Disney's The Little Mermaid released to theaters in the fall of '89. I was six. I remember my parents taking me to see it in the theater. I remember being frightened at the climax by Ursula (Giant evil octopus woman on the big screen? Who wouldn't be?), but it didn't change my feelings about the movie. I was hooked.
I collected all things Mermaid. Pencils, beach towel, at least one, if not two swimsuits. My best friend and I watched the video over and over, singing the songs. I dressed as Ariel the following Halloween, wearing an old sea green dress of my mother's, with curling ribbon around my feet to make it look like a tail. I think I had orange curling ribbon in my hair, too, to make it appear more "red" like Ariel's.
While I loved Beauty and the Beast and Aladdin, for some reason The Little Mermaid was the seminal film of my youth.
I know I'm not alone. I know several women my age who can sing "Part of Your World" word for word, without much provocation.

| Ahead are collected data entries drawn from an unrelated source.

-- ==== Sys2Proof/Machine/Transport.lean ====
section
/-! DEFINITION. The Transport Handshake (spec/41_transport_handshake.md R110 to R117). -/

namespace Sys2Proof.Machine

/-- BUS.WR (R111): no poll (R112); the two bytes received are free and discarded. Inside another transaction there is no
move for it (R119). -/
def execBusWr (w : Word) (s : State) : Host.Outcome State Fault Refusal :=
  if s.bus.selected then .fault .busInUse
  else
    .next
      (((((s.selectAssert.exchange (highByte w) (Config.freeByte s.draws)).exchange (lowByte w)
        (Config.freeByte (s.draws + 1))).selectDeassert).devWrite w).drewTwo.retire)

/-- BUS.RD (R113). While the device is not ready the poll is repeated: the select line stays asserted and the transaction stays
the next thing the host does, with no bound (R114). Once it is ready the sample is exchanged against `next`, and `next` is a
CONFIG word to the device (R115). -/
def execBusRd (next : Word) (s : State) : Host.Outcome State Fault Refusal :=
  if s.dev.ready then
    .next
      ((((((s.selectAssert.poll.exchange (highByte next) (highByte s.dev.conv)).exchange (lowByte next)
        (lowByte s.dev.conv)).selectDeassert).sampleTaken.devWrite next).received (highByte s.dev.conv)
        (lowByte s.dev.conv)).retire)
  else .next s.selectAssert.poll

/-- SMP.JOIN (R117). -/
def execSmpJoin (bh bl : Byte) (s : State) : Host.Outcome State Fault Refusal :=
  .next (s.answer (fun o => { o with y := joinBytes bh bl }) Status.clear)

end Sys2Proof.Machine
end

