-- ==== Sys2Proof/Laws/PerInstr.lean ====
section
/-! SUPPORT. A property of every instruction as syntax, one lemma per constructor: its encoding is a well-formed request. -/

namespace Sys2Proof.Laws

/-- The request an instruction is encoded to fits its format (R45, R68). -/
def EncodesWellFormed.Statement (i : Instr) : Prop := (encode i).wellFormed = true

theorem EncodesWellFormed.cfgPack (ss : BitVec 1) (mux pga : BitVec 3) (mode : BitVec 1) (dr : BitVec 3) (ts pu : BitVec 1)
    (nop : BitVec 2) : EncodesWellFormed.Statement (.cfgPack ss mux pga mode dr ts pu nop) :=
  decide_eq_true (BitVec.isLt _)
theorem EncodesWellFormed.cfgUnpack (a : Word) : EncodesWellFormed.Statement (.cfgUnpack a) :=
  decide_eq_true (BitVec.isLt _)
theorem EncodesWellFormed.cfgBtst (n : BitVec 5) (a : Word) : EncodesWellFormed.Statement (.cfgBtst n a) :=
  decide_eq_true (BitVec.isLt _)
theorem EncodesWellFormed.cfgBset (n : BitVec 5) (a : Word) : EncodesWellFormed.Statement (.cfgBset n a) :=
  decide_eq_true (BitVec.isLt _)
theorem EncodesWellFormed.cfgBclr (n : BitVec 5) (a : Word) : EncodesWellFormed.Statement (.cfgBclr n a) :=
  decide_eq_true (BitVec.isLt _)
theorem EncodesWellFormed.cfgPreset (n : BitVec 5) : EncodesWellFormed.Statement (.cfgPreset n) :=
  decide_eq_true (BitVec.isLt _)
theorem EncodesWellFormed.cfgSplit (a : Word) : EncodesWellFormed.Statement (.cfgSplit a) :=
  decide_eq_true (BitVec.isLt _)
theorem EncodesWellFormed.smpJoin (bh bl : Byte) : EncodesWellFormed.Statement (.smpJoin bh bl) :=
  decide_eq_true (BitVec.isLt _)
theorem EncodesWellFormed.smpSext (a : Word) : EncodesWellFormed.Statement (.smpSext a) :=
  decide_eq_true (BitVec.isLt _)
theorem EncodesWellFormed.adcScale (g : BitVec 3) (a : Word) : EncodesWellFormed.Statement (.adcScale g a) :=
  decide_eq_true (BitVec.isLt _)
theorem EncodesWellFormed.adcMv (g : BitVec 3) (a : Word) : EncodesWellFormed.Statement (.adcMv g a) :=
  decide_eq_true (BitVec.isLt _)
theorem EncodesWellFormed.tmpDec (a : Word) : EncodesWellFormed.Statement (.tmpDec a) :=
  decide_eq_true (BitVec.isLt _)
theorem EncodesWellFormed.reservedC : EncodesWellFormed.Statement .reservedC := by
  unfold EncodesWellFormed.Statement; decide
theorem EncodesWellFormed.reservedD : EncodesWellFormed.Statement .reservedD := by
  unfold EncodesWellFormed.Statement; decide
theorem EncodesWellFormed.reservedE : EncodesWellFormed.Statement .reservedE := by
  unfold EncodesWellFormed.Statement; decide
theorem EncodesWellFormed.reservedF : EncodesWellFormed.Statement .reservedF := by
  unfold EncodesWellFormed.Statement; decide
theorem EncodesWellFormed.busWr (w : Word) : EncodesWellFormed.Statement (.busWr w) := rfl
theorem EncodesWellFormed.busRd (next : Word) : EncodesWellFormed.Statement (.busRd next) := rfl

end Sys2Proof.Laws
end

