theorem fl_of_overflowBound_le {f : IeeeFormat} {q : Rat} (h : overflowBound f ≤ q) : fl (.ieee f) q = overflowValue f := by
  rw [fl_overflow (h.trans (le_abs_self q)), oddly_pos _ ((overflowBound_pos f).trans_le h)]

theorem fl_neg (f : FltFormat) (q : Rat) : fl f (-q) = -fl f q := by
  cases f with
  | ieee f =>
    rcases lt_or_ge |q| (overflowBound f) with inside | beyond
    · rw [fl_inRange inside, fl_inRange (by rwa [abs_neg]), roundNearest_neg]
    · rw [fl_overflow beyond, fl_overflow (by rwa [abs_neg]), oddly_neg]
  | other n => simp only [fl, oddly_neg]

theorem fl_of_le_neg_overflowBound {f : IeeeFormat} {q : Rat} (h : q ≤ -overflowBound f) :
    fl (.ieee f) q = -overflowValue f := by
  rw [← neg_neg q, fl_neg, fl_of_overflowBound_le (le_neg_of_le_neg h)]

theorem representable_fl {f : IeeeFormat} {q : Rat} (h : |q| < overflowBound f) :
    Representable (.ieee f) (fl (.ieee f) q) := by
  rw [fl_inRange h]; exact representable_roundNearest h

theorem abs_sub_fl_le {f : IeeeFormat} {q v : Rat} (h : |q| < overflowBound f) (hv : Representable (.ieee f) v) :
    |q - fl (.ieee f) q| ≤ |q - v| := by
  rw [fl_inRange h]; exact abs_sub_roundNearest_le hv q

/-- Settles O29: in the range by the comparison with the multiples of the unit in the last place, beyond it by the value `fl`
gives there. -/
theorem roundingIsToTheNearestValue : Obligations.RoundingIsToTheNearestValue := by
  unfold Obligations.RoundingIsToTheNearestValue
  intro f q
  refine ⟨fun inside => ⟨representable_fl inside, fun v hv => abs_sub_fl_le inside hv, fun v hv ne near => ?_⟩,
    fun above => ?_, fun below => ?_⟩
  · rw [fl_inRange inside] at ne near ⊢
    exact ⟨_, roundNearest_even_of_equally_near hv ne near, rfl⟩
  · rw [fl_of_overflowBound_le above]
    exact largest_le_overflowValue f
  · rw [fl_of_le_neg_overflowBound below]
    exact neg_le_neg (largest_le_overflowValue f)

/-! ## Identity and monotonicity, from nearness -/

theorem fl_of_representable {f : FltFormat} {q : Rat} (h : Representable f q) : fl f q = q := by
  cases f with
  | ieee f =>
    have near := abs_sub_fl_le (h.2.trans_lt (largest_lt_overflowBound f)) h
    rw [sub_self, abs_zero, abs_nonpos_iff, sub_eq_zero] at near
    exact near.symm
  | other n => exact h

/-- If `a` is at least as near to `p` as `b` is, and `b` to a greater `q` as `a` is, then `a` is not above `b`. -/
theorem le_of_nearest {a b p q : Rat} (lt : p < q) (hp : |p - a| ≤ |p - b|) (hq : |q - b| ≤ |q - a|) : a ≤ b := by
  rw [← sq_le_sq] at hp hq
  nlinarith

theorem abs_fl_le_overflowValue (f : IeeeFormat) (q : Rat) : |fl (.ieee f) q| ≤ overflowValue f := by
  have nonneg : 0 ≤ overflowValue f := (largest_nonneg f).trans (largest_le_overflowValue f)
  rcases lt_or_ge |q| (overflowBound f) with inside | beyond
  · exact (representable_fl inside).2.trans (largest_le_overflowValue f)
  · rcases le_abs'.1 beyond with below | above
    · rw [fl_of_le_neg_overflowBound below, abs_neg, abs_of_nonneg nonneg]
    · rw [fl_of_overflowBound_le above, abs_of_nonneg nonneg]

theorem fl_ieee_mono (f : IeeeFormat) : Monotone (fl (.ieee f)) := by
  refine monotone_iff_forall_lt.2 fun p q lt => ?_
  rcases le_or_gt p (-overflowBound f) with p_below | p_inside
  · rw [fl_of_le_neg_overflowBound p_below]
    exact (abs_le.1 (abs_fl_le_overflowValue f q)).1
  rcases le_or_gt (overflowBound f) q with q_above | q_inside
  · rw [fl_of_overflowBound_le q_above]
    exact (abs_le.1 (abs_fl_le_overflowValue f p)).2
  have hp : |p| < overflowBound f := abs_lt.2 ⟨p_inside, lt.trans q_inside⟩
  have hq : |q| < overflowBound f := abs_lt.2 ⟨p_inside.trans lt, q_inside⟩
  exact le_of_nearest lt (abs_sub_fl_le hp (representable_fl hq)) (abs_sub_fl_le hq (representable_fl hp))

theorem fl_other_mono (n : Nat) : Monotone (fl (.other n)) :=
  oddly_mono (fun _ => le_max_right _ _) ((Config.freeRounding n).monotone.max monotone_const)
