-- ==== Sys2Proof/Config.lean ====
section
/-! DEFINITION. What is fixed or free from the outside: the parameters of 00_scope.md R13, the data a slot holds
(10_state.md R27 to R32), one answer of the protocol back-end (43_backend_port.md R214), and the free values. -/

namespace Sys2Proof

/-- The parameters of 00_scope.md R13. `BUF_SIZE` and `N_TOT` are derived in Machine/Ops.lean. The state carries
them as a field that no step changes, so a statement over all states is a statement over all parameter values.
`rtoReload` is the table of `RTO_RELOAD(n)` for n from 1 to 255, entry 0 being `RTO_RELOAD(1)` (log 14). -/
structure Config where
  /-- `LL_HDR_LEN`, written `L` in the spec. -/
  llHdrLen : Nat
  /-- `MTU`. -/
  mtu : Nat
  /-- `SND_SIZE`. -/
  sndSize : Nat
  /-- `N_TCP`. -/
  nTcp : Nat
  /-- `UDP_EN`. -/
  udpEn : Bool
  /-- `N_UDP`. -/
  nUdp : Nat
  /-- `IP_TTL`. -/
  ipTtl : Byte
  /-- `RTO_RELOAD`. -/
  rtoReload : List Half
  /-- `MAX_RTX`. -/
  maxRtx : Byte
  /-- `KA_IDLE`. -/
  kaIdle : Half
  /-- `KA_INTVL`. -/
  kaIntvl : Half
  /-- `MAX_KA`. -/
  maxKa : Byte
  /-- `UDP_ZERO_AS_FFFF`. -/
  udpZeroAsFfff : Bool
  deriving DecidableEq, Repr

/-- The constraint column of 00_scope.md R13. -/
def Config.ok (c : Config) : Bool :=
  decide (40 ≤ c.mtu) && decide (c.mtu + c.llHdrLen ≤ 65535) && decide (c.sndSize ≤ 4294967296) &&
  decide (1 ≤ c.nTcp) && decide (c.nTcp ≤ 256) &&
  (if c.udpEn then decide (1 ≤ c.nUdp) && decide (c.nUdp ≤ 256) else decide (c.nUdp = 0)) &&
  decide (c.rtoReload.length = 255) && c.rtoReload.all (fun r => decide (r ≠ 0)) &&
  decide (c.kaIdle ≠ 0) && decide (c.kaIntvl ≠ 0)

/-- The test configuration of 92_eei_decisions.md section 2. DESIGN CHOICE (log 1), unsafe: the spec fixes no value,
and `State.reset` has to name one; no statement about all states uses these numbers. -/
def Config.reference : Config where
  llHdrLen := 14
  mtu := 1500
  sndSize := 4096
  nTcp := 8
  udpEn := true
  nUdp := 4
  ipTtl := 64
  rtoReload := List.replicate 255 3
  maxRtx := 2
  kaIdle := 10
  kaIntvl := 5
  maxKa := 2
  udpZeroAsFfff := true

/-- One slot of the TCP table (10_state.md R27 to R30). -/
structure TcpSlot where
  laddr : Word
  raddr : Word
  lport : Half
  rport : Half
  active : Bool
  tag : BitVec 4
  rtxTimer : Half
  rtxCount : Byte
  kaTimer : Half
  kaCount : Byte
  deriving DecidableEq, Repr, Inhabited

/-- One slot of the UDP table (10_state.md R32). -/
structure UdpSlot where
  laddr : Word
  raddr : Word
  lport : Half
  rport : Half
  active : Bool
  deriving DecidableEq, Repr, Inhabited

/-- A TCP slot with every field 0 (10_state.md R46). -/
def TcpSlot.zero : TcpSlot := ⟨0, 0, 0, 0, false, 0, 0, 0, 0, 0⟩

/-- A UDP slot with every field 0 (10_state.md R46). -/
def UdpSlot.zero : UdpSlot := ⟨0, 0, 0, 0, false⟩

/-- The request kinds of 43_backend_port.md R211. -/
inductive PbeKind where
  | segIn
  | segNew
  | segReject
  | retransmit
  | keepalive
  | abort
  | pollSend
  | udpIn
  | udpPoll
  deriving DecidableEq, Repr

/-- One request on the port: a kind and an 8-bit slot index, 0 when the kind has none (43_backend_port.md R225). -/
structure PbeReq where
  kind : PbeKind
  slot : Byte
  deriving DecidableEq, Repr

/-- What the protocol back-end does in answer to one request: what it leaves in each thing 43_backend_port.md R214
lets it change (`none` and an empty list: unchanged). Any answer is an answer of some back-end that keeps R214, since
Machine/Backend.lean applies no write outside the frame (log 4, log 5). -/
structure PbeAnswer where
  length : Option Half
  appdata : Option Half
  sndptr : Option Word
  sndlen : Option Half
  /-- The named slot after a request that names a TCP slot. -/
  tcp : Option TcpSlot
  /-- The named slot after a request that names a UDP slot. -/
  udp : Option UdpSlot
  /-- Bytes written to `buf`, in order. -/
  bufWrites : List (Nat × Byte)
  /-- Bytes written to `snd`, in order. -/
  sndWrites : List (Nat × Byte)
  deriving DecidableEq, Repr, Inhabited

/-- The answer "write `LENGTH <- 0` and return, changing nothing else". -/
def PbeAnswer.nothing : PbeAnswer := ⟨some 0, none, none, none, none, none, [], []⟩

/-- FREE VALUE (log 2). The byte of `buf` at an address not written since the reset or re-entry that is the given draw:
"reads an arbitrary byte" (10_state.md R46), "a draw per byte, fixed until written" (93_implementation_defined.md U6). -/
opaque Config.freeBufByte : Nat → Nat → Byte

/-- FREE VALUE (log 3). The byte of `snd` at an address the model has seen no write to: the contents "are not the
block's" (10_state.md R46). -/
opaque Config.freeSndByte : Nat → Nat → Byte

/-- FREE VALUE (log 4). The back-end's answer to a request for which `State.answers` lists none: whether and what it
sends is its own (93_implementation_defined.md U8). -/
opaque Config.freeAnswer : Nat → PbeAnswer

/-- FREE VALUE (log 10). A register after a re-entry, by draw and window offset: "from then on unspecified"
(60_exceptions.md R249). -/
opaque Config.freeReg : Nat → Nat → Word

/-- FREE VALUE (log 10). A TCP slot after a re-entry, by draw and index (60_exceptions.md R249). -/
opaque Config.freeTcpSlot : Nat → Nat → TcpSlot

/-- FREE VALUE (log 10). A UDP slot after a re-entry, by draw and index (60_exceptions.md R249). -/
opaque Config.freeUdpSlot : Nat → Nat → UdpSlot

/-- FREE VALUE (log 10). How many of its requests an abandoned command had made: it ends "at an unspecified point of its
pseudocode" (60_exceptions.md R249). -/
opaque Config.freeRequestCount : Nat → Nat

/-- FREE VALUE (log 10). How many bytes of `snd` the back-end had written in the last request of an abandoned command
(60_exceptions.md R249). -/
opaque Config.freeWriteCount : Nat → Nat

end Sys2Proof
end

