-- ==== Sys2Proof/Machine/Backend.lean ====
section
/-! DEFINITION. The protocol back-end port: one request, synchronous and nested in the command that makes it
(43_backend_port.md R210, 20_memory.md R65), with the frame condition of 43_backend_port.md R214 kept by construction. -/

namespace Sys2Proof.Machine

/-- The code on the request port (43_backend_port.md R211). -/
def pbeCode : PbeKind → BitVec 4
  | .segIn => 0
  | .segNew => 1
  | .segReject => 2
  | .retransmit => 3
  | .keepalive => 4
  | .abort => 5
  | .pollSend => 6
  | .udpIn => 7
  | .udpPoll => 8

/-- A request of the kind names a TCP slot (43_backend_port.md R211). -/
def namesTcp : PbeKind → Bool
  | .segIn => true
  | .segNew => true
  | .segReject => false
  | .retransmit => true
  | .keepalive => true
  | .abort => true
  | .pollSend => true
  | .udpIn => false
  | .udpPoll => false

/-- A request of the kind names a UDP slot (43_backend_port.md R211). -/
def namesUdp : PbeKind → Bool
  | .segIn => false
  | .segNew => false
  | .segReject => false
  | .retransmit => false
  | .keepalive => false
  | .abort => false
  | .pollSend => false
  | .udpIn => true
  | .udpPoll => true

/-- Take the answer to the next request: the first one listed, or a free one (log 4). -/
def nextAnswer (s : State) : PbeAnswer × State :=
  match s.answers with
  | a :: rest => (a, { s with answers := rest })
  | [] => (Config.freeAnswer s.draws, { s with draws := s.draws + 1 })

/-- The request as the port carries it (43_backend_port.md R225). -/
def logRequest (k : PbeKind) (slot : Nat) (s : State) : State :=
  { s with requests := ⟨k, BitVec.ofNat 8 slot⟩ :: s.requests }

/-- The back-end's writes to `buf`: it may write `buf[L : BUF_SIZE]` and nothing else (43_backend_port.md R214). -/
def pbeBufWrites : List (Nat × Byte) → State → State
  | [], s => s
  | (a, v) :: rest, s =>
    pbeBufWrites rest (if s.cfg.llHdrLen ≤ a ∧ a < bufSize s.cfg then s.storeBuf a v else s)

/-- The back-end's writes to `snd` (43_backend_port.md R214). -/
def pbeSndWrites : List (Nat × Byte) → State → State
  | [], s => s
  | (a, v) :: rest, s => pbeSndWrites rest (if a < s.cfg.sndSize then s.storeSnd a v else s)

/-- The slot a request of a TCP kind names, as the back-end leaves it. -/
def pbeTcpSlot (slot : Nat) (a : PbeAnswer) (s : State) : State :=
  match a.tcp with
  | some t => s.setTcp slot t
  | none => s

/-- The slot a request of a UDP kind names, as the back-end leaves it. -/
def pbeUdpSlot (slot : Nat) (a : PbeAnswer) (s : State) : State :=
  match a.udp with
  | some u => s.setUdp slot u
  | none => s

/-- "every field of the one slot the request names (no slot for `SEG_REJECT`)" (43_backend_port.md R214). -/
def pbeSlot (k : PbeKind) (slot : Nat) (a : PbeAnswer) (s : State) : State :=
  if namesTcp k then pbeTcpSlot slot a s
  else if namesUdp k then pbeUdpSlot slot a s
  else s

/-- The four registers the back-end may write (43_backend_port.md R214). -/
def pbeRegisters (a : PbeAnswer) (s : State) : State :=
  (((s.setLength (a.length.getD s.length)).setAppdata (a.appdata.getD s.appdata)).setSndptr
    (a.sndptr.getD s.sndptr)).setSndlen (a.sndlen.getD s.sndlen)

/-- What one answer does. -/
def applyAnswer (k : PbeKind) (slot : Nat) (a : PbeAnswer) (s : State) : State :=
  pbeRegisters a (pbeSlot k slot a (pbeSndWrites a.sndWrites (pbeBufWrites a.bufWrites s)))

/-- `PBE(kind, slot)` (43_backend_port.md R210). -/
def pbe (k : PbeKind) (slot : Nat) (s : State) : State :=
  applyAnswer k slot (nextAnswer s).1 (logRequest k slot (nextAnswer s).2)

end Sys2Proof.Machine
end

For the last couple years, we've attended Christmas concerts at the Hult with my family. It started with the Eugene Symphony Yuletide Celebration, last year it was the Mason Williams show, and this year back to the Symphony. We missed the tap dancing Santas, let me tell you. The other lure to this year's Symphony extravaganza: Jodi Benson. Who is none other than the voice of Ariel. Daughter of King Triton. Wife of Prince Erik. Inspiration to all.
The moment she stepped out onto stage and spoke, I waited for her to tell Flounder he was such a guppy. I loved every moment, especially when she sang "Part of Your World," and believe, me, I didn't know until moments beforehand if anything from Mermaid would be sung at all.
After the show my mom and aunt were on a particular mission. First, they wanted an autograph, but they both knew that was child's play. What they really wanted was a photo. With me and Jodi.
You should have seen my aunt. She positioned herself at the autograph table, and when the moment was right, she said "Jodi!", expecting Jodi to turn when she heard her name.
Which she did. And smiled beautifully.